____ Extracted information
-- ==== Sys2Proof/Machine/Step.lean ====
section
/-! DEFINITION. The step of the machine and the placing of an instruction where it fetches. Both only call what
Machine/Cycle.lean and Machine/Ops.lean define. -/

namespace Sys2Proof.Machine

/-- One move of the machine: with no host move pending, one Step of the core. -/
def step (s : State) : Host.Outcome State Fault Refusal := nextMove s

/-- `s` with a table word placed so that the next step fetches and runs it (log entry 13). -/
def State.withFetchWord (s : State) (nbits w : Nat) : State := placeFetchWord s nbits w

end Sys2Proof.Machine
end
________
Write out exactly, and only, each line from the one with "def State.withFetchWord (s" down to the last line of the records above.

[Problem solution]
def State.withFetchWord (s : State) (nbits w : Nat) : State := placeFetchWord s nbits w

end Sys2Proof.Machine
end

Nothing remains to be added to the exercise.